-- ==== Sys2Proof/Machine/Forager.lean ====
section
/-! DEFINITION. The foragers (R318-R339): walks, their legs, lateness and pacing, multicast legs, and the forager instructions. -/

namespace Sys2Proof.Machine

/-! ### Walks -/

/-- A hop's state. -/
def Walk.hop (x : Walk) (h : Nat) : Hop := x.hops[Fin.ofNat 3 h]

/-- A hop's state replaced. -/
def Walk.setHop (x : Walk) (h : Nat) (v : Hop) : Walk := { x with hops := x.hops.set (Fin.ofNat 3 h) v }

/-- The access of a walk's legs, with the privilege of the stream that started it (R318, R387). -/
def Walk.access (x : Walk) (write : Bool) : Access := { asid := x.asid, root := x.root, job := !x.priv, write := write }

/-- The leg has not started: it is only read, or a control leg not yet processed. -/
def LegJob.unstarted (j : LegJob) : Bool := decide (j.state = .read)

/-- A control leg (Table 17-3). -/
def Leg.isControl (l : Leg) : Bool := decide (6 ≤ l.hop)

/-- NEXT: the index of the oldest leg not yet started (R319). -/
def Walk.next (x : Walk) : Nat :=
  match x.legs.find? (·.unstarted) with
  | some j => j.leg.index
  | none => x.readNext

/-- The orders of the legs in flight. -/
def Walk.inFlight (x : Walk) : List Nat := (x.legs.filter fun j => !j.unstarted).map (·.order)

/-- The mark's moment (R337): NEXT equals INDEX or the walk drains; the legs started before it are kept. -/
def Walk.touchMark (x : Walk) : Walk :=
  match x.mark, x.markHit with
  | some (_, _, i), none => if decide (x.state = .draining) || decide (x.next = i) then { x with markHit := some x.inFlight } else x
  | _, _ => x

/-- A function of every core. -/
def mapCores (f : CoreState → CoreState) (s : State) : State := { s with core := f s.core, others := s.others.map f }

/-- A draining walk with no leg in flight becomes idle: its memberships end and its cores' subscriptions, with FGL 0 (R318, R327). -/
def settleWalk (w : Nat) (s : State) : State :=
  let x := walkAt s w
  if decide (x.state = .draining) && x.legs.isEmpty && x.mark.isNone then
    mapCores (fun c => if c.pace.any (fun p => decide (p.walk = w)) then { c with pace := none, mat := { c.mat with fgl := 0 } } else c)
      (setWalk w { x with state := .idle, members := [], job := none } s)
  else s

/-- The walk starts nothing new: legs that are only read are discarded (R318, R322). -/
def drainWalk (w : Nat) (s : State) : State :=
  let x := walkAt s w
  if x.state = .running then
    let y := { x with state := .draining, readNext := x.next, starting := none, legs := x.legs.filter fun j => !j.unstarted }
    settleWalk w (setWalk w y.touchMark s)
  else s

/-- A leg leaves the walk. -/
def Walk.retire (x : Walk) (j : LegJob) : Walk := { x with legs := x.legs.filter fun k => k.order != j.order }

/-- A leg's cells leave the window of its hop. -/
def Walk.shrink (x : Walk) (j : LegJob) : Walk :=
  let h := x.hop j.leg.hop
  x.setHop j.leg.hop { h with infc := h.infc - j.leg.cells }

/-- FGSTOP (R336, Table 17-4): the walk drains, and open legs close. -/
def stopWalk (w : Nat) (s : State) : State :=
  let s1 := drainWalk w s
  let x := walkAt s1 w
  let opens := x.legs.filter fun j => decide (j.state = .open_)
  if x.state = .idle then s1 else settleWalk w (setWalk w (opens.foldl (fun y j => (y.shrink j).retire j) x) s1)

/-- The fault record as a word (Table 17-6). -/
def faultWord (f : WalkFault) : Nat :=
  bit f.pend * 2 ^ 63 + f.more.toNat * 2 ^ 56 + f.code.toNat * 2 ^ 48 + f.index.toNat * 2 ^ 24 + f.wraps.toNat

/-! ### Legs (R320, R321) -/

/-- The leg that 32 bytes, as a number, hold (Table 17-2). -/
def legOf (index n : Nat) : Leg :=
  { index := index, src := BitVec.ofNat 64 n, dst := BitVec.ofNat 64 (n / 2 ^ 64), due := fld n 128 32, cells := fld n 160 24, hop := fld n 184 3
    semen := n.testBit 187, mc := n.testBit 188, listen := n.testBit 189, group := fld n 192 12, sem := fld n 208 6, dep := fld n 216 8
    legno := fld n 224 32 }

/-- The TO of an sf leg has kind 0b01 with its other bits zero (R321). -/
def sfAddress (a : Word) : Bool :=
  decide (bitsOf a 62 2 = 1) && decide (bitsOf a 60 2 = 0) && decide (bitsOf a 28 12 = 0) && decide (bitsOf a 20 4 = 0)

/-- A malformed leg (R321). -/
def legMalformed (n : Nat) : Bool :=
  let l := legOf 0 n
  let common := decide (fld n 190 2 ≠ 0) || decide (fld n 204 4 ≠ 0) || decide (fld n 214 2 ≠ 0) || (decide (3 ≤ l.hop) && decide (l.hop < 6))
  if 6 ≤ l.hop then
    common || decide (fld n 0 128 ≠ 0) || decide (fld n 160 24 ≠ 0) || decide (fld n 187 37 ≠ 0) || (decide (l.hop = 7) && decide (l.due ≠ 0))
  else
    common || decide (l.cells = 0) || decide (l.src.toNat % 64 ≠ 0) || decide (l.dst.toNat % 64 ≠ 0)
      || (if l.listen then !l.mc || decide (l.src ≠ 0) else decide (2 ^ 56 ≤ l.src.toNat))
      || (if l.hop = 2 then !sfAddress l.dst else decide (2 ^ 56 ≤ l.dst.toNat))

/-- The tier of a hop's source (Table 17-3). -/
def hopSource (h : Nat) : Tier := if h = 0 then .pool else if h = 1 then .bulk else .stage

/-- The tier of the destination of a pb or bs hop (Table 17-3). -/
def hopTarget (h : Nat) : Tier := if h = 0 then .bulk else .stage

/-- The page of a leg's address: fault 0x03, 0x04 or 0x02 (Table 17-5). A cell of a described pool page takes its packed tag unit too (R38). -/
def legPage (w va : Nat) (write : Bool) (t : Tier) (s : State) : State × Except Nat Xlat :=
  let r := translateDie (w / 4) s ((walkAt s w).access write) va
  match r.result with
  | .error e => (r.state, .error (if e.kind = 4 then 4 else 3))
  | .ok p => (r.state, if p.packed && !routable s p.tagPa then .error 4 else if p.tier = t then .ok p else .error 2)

========================

DIRECTIONS: Nothing but the lines from the first line of the listing above through the line holding "(R318, R327). -/" should be reproduced, and each must match exactly.

REPLY TO THE EXERCISE:
-- ==== Sys2Proof/Machine/Forager.lean ====
section
/-! DEFINITION. The foragers (R318-R339): walks, their legs, lateness and pacing, multicast legs, and the forager instructions. -/

namespace Sys2Proof.Machine

/-! ### Walks -/

/-- A hop's state. -/
def Walk.hop (x : Walk) (h : Nat) : Hop := x.hops[Fin.ofNat 3 h]

/-- A hop's state replaced. -/
def Walk.setHop (x : Walk) (h : Nat) (v : Hop) : Walk := { x with hops := x.hops.set (Fin.ofNat 3 h) v }

/-- The access of a walk's legs, with the privilege of the stream that started it (R318, R387). -/
def Walk.access (x : Walk) (write : Bool) : Access := { asid := x.asid, root := x.root, job := !x.priv, write := write }

/-- The leg has not started: it is only read, or a control leg not yet processed. -/
def LegJob.unstarted (j : LegJob) : Bool := decide (j.state = .read)

/-- A control leg (Table 17-3). -/
def Leg.isControl (l : Leg) : Bool := decide (6 ≤ l.hop)

/-- NEXT: the index of the oldest leg not yet started (R319). -/
def Walk.next (x : Walk) : Nat :=
  match x.legs.find? (·.unstarted) with
  | some j => j.leg.index
  | none => x.readNext

/-- The orders of the legs in flight. -/
def Walk.inFlight (x : Walk) : List Nat := (x.legs.filter fun j => !j.unstarted).map (·.order)

/-- The mark's moment (R337): NEXT equals INDEX or the walk drains; the legs started before it are kept. -/
def Walk.touchMark (x : Walk) : Walk :=
  match x.mark, x.markHit with
  | some (_, _, i), none => if decide (x.state = .draining) || decide (x.next = i) then { x with markHit := some x.inFlight } else x
  | _, _ => x

/-- A function of every core. -/
def mapCores (f : CoreState → CoreState) (s : State) : State := { s with core := f s.core, others := s.others.map f }

/-- A draining walk with no leg in flight becomes idle: its memberships end and its cores' subscriptions, with FGL 0 (R318, R327). -/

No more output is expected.